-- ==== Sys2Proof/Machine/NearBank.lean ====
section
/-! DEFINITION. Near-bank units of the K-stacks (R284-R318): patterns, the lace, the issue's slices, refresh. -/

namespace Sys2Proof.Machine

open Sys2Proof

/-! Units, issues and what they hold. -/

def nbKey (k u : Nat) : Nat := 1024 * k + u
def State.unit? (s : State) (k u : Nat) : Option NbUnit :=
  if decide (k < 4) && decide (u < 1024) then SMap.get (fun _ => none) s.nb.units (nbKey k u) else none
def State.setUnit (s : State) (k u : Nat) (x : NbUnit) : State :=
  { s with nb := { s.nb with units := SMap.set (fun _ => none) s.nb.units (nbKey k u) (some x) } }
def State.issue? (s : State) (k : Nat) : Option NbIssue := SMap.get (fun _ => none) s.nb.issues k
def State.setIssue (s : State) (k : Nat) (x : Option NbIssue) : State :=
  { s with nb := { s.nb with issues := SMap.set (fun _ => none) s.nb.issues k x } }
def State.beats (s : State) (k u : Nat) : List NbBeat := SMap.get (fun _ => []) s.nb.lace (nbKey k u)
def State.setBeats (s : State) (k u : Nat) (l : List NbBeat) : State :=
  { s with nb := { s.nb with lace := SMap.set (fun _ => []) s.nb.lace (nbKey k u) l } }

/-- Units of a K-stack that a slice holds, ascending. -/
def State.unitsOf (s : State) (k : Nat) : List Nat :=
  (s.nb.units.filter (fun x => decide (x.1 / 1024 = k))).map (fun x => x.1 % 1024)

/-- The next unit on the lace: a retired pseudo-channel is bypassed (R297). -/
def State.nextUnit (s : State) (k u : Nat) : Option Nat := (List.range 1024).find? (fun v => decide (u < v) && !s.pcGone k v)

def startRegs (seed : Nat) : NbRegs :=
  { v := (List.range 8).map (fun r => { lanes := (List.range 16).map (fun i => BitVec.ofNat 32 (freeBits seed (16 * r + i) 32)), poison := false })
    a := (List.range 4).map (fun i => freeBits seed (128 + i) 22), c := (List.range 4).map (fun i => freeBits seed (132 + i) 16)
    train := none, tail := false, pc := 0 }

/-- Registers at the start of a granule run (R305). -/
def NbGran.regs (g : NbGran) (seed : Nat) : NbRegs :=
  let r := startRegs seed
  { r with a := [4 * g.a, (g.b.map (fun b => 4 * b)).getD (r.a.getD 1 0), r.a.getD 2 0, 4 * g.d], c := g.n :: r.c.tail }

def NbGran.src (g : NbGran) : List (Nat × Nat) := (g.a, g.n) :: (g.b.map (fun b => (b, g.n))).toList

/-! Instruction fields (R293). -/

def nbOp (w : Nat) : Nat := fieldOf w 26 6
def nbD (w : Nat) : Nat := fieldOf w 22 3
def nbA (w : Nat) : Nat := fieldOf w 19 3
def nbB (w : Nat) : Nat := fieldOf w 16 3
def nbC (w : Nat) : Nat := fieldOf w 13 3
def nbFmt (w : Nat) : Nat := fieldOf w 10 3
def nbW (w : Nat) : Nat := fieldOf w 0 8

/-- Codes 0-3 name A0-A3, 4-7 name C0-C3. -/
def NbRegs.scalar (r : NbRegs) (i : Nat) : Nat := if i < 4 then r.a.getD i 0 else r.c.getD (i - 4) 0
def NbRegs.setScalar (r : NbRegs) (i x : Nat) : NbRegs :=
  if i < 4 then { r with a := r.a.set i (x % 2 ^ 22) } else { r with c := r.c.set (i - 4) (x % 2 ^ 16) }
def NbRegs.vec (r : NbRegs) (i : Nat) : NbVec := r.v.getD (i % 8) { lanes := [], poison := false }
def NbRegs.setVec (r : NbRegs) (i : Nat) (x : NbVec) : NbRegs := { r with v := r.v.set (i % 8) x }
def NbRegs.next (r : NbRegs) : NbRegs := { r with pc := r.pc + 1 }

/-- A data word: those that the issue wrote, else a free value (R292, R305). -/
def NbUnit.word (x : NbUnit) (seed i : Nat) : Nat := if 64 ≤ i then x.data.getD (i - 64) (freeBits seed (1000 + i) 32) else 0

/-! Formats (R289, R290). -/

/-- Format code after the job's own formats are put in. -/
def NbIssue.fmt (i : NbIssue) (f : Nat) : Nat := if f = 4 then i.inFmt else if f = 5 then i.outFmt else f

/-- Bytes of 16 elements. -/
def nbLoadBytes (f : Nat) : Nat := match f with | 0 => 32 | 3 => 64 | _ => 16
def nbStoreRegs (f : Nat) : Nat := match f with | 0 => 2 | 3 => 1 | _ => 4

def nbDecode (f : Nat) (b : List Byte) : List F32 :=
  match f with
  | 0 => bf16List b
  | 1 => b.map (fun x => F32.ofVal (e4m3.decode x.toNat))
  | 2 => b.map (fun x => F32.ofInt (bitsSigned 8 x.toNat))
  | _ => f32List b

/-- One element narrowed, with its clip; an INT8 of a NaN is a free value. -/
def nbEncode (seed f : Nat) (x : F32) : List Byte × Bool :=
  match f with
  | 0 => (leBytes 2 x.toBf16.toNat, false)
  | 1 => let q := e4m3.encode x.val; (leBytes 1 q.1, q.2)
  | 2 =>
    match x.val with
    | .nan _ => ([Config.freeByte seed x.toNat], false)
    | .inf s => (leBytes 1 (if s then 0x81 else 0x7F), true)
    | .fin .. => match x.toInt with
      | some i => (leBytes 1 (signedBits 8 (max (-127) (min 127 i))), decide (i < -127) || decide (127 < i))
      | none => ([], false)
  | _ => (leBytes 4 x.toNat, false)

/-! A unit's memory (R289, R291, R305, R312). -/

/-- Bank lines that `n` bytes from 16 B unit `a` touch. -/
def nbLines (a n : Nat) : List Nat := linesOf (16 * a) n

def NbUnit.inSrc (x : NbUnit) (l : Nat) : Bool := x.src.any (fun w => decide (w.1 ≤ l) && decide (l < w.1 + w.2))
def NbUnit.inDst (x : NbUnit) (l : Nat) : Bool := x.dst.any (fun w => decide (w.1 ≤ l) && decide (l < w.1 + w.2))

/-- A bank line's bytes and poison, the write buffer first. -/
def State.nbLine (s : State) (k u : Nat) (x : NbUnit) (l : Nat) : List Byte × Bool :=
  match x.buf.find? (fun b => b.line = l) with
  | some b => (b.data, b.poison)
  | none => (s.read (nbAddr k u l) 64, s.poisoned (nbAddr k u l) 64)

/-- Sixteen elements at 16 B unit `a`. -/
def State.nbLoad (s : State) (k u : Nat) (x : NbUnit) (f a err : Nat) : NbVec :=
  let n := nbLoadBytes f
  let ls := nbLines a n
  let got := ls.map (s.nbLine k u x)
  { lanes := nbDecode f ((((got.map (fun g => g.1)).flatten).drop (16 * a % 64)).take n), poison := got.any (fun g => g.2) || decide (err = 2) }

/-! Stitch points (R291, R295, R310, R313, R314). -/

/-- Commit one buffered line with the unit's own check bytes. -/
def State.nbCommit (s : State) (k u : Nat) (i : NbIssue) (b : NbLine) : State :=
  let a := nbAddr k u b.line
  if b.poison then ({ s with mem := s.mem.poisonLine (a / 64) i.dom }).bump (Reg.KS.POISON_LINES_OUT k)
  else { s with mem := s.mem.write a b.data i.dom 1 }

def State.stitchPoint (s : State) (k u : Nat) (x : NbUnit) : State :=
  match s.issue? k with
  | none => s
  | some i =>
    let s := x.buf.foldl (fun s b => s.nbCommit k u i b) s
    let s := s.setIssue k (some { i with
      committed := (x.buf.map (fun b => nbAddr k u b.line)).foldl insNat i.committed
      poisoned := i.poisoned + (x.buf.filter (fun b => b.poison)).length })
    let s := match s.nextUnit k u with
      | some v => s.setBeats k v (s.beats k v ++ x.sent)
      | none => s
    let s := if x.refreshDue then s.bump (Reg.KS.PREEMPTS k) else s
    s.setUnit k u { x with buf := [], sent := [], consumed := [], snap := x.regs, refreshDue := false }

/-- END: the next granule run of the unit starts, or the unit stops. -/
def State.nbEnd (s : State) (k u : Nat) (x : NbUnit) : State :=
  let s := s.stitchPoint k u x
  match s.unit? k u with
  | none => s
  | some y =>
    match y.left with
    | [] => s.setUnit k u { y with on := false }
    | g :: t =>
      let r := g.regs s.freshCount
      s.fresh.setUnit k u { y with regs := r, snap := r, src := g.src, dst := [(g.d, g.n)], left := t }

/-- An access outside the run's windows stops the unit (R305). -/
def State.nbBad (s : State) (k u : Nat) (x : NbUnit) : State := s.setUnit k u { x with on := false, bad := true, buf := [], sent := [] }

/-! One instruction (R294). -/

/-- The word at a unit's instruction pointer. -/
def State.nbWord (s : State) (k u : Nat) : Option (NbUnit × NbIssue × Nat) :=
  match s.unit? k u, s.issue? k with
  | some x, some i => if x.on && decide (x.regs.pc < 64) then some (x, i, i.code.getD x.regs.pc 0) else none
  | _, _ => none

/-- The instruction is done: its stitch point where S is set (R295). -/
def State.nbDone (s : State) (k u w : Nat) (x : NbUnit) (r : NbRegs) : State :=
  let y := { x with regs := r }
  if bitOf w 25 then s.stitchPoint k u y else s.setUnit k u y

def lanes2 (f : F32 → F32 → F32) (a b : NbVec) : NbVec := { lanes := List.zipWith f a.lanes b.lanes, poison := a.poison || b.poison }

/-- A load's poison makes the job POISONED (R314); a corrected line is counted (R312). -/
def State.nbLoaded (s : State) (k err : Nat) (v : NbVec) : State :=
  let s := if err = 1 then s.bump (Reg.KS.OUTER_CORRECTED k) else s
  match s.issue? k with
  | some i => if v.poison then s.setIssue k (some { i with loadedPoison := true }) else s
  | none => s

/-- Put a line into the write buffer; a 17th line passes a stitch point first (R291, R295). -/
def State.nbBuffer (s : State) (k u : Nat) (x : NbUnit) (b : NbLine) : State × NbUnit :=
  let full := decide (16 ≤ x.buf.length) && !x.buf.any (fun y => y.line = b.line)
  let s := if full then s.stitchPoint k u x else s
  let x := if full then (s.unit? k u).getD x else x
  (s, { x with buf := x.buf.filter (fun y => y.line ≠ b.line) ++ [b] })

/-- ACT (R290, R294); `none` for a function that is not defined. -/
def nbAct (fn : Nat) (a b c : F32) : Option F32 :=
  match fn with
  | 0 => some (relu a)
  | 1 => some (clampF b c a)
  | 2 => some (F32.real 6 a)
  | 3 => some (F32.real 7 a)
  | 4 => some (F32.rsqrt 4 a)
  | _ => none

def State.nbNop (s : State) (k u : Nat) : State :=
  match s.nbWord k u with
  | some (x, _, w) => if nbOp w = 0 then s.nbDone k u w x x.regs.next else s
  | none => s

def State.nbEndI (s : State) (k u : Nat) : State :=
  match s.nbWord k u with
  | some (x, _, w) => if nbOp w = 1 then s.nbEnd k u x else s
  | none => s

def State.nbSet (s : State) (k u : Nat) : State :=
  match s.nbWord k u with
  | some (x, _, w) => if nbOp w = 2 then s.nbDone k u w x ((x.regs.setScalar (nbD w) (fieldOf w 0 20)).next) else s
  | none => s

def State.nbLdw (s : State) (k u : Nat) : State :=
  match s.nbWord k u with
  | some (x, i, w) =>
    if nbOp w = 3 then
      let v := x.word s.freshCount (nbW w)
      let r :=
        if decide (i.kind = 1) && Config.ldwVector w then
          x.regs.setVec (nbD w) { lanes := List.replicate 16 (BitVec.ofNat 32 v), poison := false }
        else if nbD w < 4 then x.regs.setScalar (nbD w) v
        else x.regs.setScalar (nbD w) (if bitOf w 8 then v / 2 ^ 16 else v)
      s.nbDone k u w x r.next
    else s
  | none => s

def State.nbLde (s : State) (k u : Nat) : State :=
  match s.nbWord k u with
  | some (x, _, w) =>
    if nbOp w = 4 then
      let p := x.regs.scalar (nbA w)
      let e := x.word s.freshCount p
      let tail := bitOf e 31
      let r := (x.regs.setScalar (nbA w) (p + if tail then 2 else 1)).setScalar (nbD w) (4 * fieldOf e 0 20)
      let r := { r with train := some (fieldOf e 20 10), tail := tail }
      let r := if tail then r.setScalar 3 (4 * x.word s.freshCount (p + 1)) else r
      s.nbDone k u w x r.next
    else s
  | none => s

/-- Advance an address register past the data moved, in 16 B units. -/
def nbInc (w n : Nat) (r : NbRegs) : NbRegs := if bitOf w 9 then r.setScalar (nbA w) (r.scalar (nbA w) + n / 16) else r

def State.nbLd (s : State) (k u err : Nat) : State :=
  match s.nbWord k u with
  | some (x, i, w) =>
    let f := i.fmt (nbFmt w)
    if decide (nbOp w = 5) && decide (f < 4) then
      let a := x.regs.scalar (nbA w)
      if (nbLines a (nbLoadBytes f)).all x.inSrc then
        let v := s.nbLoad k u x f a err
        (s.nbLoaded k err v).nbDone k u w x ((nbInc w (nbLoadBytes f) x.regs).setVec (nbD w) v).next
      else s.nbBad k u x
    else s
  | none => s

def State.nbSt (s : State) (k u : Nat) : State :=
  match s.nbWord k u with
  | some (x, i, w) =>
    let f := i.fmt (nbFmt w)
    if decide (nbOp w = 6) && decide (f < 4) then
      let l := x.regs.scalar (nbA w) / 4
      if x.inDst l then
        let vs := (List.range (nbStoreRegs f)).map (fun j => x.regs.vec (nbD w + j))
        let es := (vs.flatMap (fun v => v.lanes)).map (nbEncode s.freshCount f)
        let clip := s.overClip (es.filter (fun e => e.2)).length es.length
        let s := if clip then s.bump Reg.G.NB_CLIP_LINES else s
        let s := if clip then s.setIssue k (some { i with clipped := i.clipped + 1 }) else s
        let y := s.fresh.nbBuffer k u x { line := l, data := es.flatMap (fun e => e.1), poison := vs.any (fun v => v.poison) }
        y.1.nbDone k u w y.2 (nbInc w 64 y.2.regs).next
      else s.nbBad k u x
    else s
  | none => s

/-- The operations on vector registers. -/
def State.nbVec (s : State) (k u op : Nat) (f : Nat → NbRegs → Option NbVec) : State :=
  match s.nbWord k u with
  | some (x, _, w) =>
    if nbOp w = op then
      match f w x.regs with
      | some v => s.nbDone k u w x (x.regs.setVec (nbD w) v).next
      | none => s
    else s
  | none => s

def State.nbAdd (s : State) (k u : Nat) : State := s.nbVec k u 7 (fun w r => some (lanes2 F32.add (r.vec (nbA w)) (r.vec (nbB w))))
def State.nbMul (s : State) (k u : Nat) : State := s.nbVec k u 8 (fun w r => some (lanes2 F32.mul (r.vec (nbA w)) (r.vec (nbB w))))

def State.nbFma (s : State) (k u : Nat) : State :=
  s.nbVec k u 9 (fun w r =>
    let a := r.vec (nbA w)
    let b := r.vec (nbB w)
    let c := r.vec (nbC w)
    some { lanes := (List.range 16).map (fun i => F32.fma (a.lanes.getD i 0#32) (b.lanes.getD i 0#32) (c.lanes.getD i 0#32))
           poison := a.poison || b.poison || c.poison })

---

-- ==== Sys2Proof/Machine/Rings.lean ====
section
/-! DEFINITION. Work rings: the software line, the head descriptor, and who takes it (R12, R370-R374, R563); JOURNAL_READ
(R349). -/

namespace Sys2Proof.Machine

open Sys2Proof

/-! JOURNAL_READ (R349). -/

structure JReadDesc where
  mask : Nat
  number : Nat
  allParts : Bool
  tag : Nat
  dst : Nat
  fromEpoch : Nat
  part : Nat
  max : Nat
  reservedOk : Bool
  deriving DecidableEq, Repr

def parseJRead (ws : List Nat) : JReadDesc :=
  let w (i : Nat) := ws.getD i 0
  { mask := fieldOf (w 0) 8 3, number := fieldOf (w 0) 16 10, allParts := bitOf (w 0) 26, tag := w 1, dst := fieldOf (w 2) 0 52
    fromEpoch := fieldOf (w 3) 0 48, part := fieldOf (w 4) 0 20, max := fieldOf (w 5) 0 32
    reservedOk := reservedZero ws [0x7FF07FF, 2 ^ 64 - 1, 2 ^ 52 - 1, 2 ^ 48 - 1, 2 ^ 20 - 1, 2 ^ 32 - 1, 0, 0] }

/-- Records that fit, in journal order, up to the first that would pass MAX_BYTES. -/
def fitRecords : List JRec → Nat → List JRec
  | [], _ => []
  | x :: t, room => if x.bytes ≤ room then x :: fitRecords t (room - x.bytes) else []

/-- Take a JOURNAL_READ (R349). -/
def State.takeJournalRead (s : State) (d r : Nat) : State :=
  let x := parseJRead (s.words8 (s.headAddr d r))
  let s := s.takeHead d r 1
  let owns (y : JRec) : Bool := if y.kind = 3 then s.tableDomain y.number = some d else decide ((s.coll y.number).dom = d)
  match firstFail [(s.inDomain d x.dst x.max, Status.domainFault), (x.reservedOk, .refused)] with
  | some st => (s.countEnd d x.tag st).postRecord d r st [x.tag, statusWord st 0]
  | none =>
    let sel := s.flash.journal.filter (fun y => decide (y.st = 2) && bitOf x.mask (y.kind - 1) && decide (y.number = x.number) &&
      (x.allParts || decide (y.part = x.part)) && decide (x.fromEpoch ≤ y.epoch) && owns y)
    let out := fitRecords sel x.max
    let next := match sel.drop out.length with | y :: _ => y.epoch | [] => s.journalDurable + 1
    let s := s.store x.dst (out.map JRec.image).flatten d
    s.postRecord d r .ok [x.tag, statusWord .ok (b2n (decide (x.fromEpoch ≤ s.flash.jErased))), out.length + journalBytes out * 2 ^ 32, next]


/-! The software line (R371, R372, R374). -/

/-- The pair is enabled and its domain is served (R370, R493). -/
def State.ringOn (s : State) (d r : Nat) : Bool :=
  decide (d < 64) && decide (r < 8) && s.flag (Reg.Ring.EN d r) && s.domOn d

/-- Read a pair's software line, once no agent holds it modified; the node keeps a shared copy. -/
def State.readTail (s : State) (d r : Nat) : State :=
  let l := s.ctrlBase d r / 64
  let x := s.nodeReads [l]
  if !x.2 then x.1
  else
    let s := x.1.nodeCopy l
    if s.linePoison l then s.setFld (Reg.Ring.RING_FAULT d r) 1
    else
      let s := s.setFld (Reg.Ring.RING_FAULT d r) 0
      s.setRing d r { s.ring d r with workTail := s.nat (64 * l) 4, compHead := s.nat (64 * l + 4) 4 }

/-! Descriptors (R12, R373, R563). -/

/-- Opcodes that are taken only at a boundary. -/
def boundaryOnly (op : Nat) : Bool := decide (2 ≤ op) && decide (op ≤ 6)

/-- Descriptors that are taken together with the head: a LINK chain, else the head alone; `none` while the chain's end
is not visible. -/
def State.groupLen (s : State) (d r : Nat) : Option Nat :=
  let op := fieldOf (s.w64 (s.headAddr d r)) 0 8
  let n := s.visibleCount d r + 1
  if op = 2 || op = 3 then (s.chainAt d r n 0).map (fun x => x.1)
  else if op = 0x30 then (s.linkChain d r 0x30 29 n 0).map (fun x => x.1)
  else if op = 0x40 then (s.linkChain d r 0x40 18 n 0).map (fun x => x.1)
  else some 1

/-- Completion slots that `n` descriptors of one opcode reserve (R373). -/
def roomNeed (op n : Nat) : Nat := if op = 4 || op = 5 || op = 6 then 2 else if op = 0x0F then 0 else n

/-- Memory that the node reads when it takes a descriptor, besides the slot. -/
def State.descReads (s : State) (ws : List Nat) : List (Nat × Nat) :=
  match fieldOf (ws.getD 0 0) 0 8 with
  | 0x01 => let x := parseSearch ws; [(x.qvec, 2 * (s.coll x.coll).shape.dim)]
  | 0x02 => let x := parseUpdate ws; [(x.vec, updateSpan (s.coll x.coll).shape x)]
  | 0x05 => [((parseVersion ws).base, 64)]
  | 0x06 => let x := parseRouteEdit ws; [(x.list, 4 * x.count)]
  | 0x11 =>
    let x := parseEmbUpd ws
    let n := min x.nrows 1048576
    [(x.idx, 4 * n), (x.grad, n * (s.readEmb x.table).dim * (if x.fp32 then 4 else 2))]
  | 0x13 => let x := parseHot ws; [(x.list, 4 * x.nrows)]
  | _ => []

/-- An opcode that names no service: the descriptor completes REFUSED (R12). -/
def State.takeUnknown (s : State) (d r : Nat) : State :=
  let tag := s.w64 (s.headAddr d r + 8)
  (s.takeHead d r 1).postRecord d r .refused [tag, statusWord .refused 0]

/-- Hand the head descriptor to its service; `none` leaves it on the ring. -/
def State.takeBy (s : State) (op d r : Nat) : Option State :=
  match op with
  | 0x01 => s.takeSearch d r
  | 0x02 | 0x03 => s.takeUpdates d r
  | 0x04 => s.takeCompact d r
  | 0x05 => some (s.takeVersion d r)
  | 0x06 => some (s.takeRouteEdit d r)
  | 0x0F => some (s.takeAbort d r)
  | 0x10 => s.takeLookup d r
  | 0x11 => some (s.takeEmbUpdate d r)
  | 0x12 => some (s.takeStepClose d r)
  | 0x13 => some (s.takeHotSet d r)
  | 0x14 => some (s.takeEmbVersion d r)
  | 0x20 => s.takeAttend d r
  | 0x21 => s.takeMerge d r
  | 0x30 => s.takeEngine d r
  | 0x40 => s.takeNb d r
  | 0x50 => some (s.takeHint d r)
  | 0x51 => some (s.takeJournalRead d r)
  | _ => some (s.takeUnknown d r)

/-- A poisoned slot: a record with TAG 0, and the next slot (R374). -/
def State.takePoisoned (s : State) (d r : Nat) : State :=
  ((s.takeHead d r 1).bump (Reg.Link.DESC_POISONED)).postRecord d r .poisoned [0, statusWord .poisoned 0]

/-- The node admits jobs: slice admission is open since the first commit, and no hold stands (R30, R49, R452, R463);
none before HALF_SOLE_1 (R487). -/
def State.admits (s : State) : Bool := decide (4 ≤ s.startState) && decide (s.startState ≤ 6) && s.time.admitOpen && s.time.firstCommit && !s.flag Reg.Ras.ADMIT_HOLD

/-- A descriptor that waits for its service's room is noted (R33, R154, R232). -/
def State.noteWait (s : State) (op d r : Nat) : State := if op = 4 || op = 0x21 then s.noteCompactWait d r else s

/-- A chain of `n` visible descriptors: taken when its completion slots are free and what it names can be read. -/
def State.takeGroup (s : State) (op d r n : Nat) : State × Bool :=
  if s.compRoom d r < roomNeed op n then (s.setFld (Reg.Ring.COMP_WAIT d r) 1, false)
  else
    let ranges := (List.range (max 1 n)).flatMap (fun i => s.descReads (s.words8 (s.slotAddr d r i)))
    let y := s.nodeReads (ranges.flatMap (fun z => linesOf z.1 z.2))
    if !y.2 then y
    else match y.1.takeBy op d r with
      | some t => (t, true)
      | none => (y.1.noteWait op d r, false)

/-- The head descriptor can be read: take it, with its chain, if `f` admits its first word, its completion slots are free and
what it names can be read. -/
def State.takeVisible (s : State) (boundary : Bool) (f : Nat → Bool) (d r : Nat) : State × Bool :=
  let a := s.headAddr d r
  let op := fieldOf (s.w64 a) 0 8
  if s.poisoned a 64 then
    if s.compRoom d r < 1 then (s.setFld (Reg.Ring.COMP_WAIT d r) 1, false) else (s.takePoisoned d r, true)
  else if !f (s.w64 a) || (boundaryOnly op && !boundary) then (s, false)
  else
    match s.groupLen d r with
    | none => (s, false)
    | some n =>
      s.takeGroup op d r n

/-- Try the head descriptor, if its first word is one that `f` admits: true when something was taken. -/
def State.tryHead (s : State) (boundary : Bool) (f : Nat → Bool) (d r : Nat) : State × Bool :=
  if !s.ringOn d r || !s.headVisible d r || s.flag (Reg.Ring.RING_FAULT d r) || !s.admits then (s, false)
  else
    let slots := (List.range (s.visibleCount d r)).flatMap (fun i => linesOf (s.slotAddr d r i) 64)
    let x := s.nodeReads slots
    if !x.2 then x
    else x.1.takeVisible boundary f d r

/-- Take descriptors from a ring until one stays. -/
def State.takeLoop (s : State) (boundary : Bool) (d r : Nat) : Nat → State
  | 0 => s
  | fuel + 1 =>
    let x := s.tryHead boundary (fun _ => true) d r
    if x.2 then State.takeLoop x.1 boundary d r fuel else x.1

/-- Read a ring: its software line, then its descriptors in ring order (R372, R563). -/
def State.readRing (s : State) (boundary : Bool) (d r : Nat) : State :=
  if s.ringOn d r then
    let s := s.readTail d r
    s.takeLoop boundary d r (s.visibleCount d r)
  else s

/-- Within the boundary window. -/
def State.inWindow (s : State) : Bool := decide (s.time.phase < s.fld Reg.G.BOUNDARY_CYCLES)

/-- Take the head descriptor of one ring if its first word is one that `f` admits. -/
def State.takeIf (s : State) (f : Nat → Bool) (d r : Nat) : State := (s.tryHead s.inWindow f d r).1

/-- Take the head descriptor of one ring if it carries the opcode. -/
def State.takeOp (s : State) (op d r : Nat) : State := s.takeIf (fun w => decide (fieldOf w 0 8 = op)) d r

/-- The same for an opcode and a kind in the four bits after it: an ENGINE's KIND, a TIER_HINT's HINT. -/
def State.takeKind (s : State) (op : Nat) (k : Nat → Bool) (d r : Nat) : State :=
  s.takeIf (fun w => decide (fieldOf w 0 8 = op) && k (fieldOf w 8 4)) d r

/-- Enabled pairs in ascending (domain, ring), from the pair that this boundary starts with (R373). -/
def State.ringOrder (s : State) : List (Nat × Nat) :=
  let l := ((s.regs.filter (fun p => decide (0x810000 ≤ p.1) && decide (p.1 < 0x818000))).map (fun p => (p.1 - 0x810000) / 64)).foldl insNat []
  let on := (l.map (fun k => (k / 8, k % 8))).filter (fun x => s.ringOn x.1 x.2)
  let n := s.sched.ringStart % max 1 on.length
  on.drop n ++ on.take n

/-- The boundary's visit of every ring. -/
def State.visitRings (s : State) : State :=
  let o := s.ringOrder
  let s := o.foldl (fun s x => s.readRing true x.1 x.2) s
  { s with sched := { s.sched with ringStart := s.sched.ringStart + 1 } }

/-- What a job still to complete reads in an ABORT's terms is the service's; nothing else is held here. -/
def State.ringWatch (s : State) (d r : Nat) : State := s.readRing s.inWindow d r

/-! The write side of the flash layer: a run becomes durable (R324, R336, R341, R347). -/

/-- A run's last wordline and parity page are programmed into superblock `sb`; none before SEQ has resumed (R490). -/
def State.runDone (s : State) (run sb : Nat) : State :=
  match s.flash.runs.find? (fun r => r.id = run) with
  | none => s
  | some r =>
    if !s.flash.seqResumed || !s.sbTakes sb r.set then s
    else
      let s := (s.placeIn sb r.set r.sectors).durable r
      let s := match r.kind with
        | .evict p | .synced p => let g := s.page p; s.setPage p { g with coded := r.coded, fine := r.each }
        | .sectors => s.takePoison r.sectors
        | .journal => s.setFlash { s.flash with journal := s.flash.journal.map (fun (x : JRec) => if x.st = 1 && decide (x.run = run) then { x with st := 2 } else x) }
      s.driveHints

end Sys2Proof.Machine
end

...

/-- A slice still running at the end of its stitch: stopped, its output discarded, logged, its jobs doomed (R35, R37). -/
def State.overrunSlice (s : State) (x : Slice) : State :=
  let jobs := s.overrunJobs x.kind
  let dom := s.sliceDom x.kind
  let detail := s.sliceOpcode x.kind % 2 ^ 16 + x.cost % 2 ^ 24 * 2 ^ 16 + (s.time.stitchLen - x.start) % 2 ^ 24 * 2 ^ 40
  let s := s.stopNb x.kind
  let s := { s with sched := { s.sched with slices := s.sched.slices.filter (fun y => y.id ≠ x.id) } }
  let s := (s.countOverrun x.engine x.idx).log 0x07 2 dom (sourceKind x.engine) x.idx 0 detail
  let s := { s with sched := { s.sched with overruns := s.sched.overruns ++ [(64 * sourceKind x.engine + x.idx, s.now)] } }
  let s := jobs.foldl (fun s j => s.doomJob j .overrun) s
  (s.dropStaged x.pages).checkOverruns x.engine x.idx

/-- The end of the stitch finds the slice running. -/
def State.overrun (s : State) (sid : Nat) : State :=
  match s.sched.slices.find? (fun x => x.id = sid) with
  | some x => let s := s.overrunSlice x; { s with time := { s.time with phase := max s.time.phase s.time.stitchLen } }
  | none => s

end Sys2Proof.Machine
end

### DESCRIPTION OF THE TASK:
Above is a listing; print exactly its lines from the one with "-- ==== Sys2Proof/Machine/NearBank.lean" through the one with "they hold. -/", and no other lines.

### EXERCISE ANSWER:
-- ==== Sys2Proof/Machine/NearBank.lean ====
section
/-! DEFINITION. Near-bank units of the K-stacks (R284-R318): patterns, the lace, the issue's slices, refresh. -/

namespace Sys2Proof.Machine

open Sys2Proof

/-! Units, issues and what they hold. -/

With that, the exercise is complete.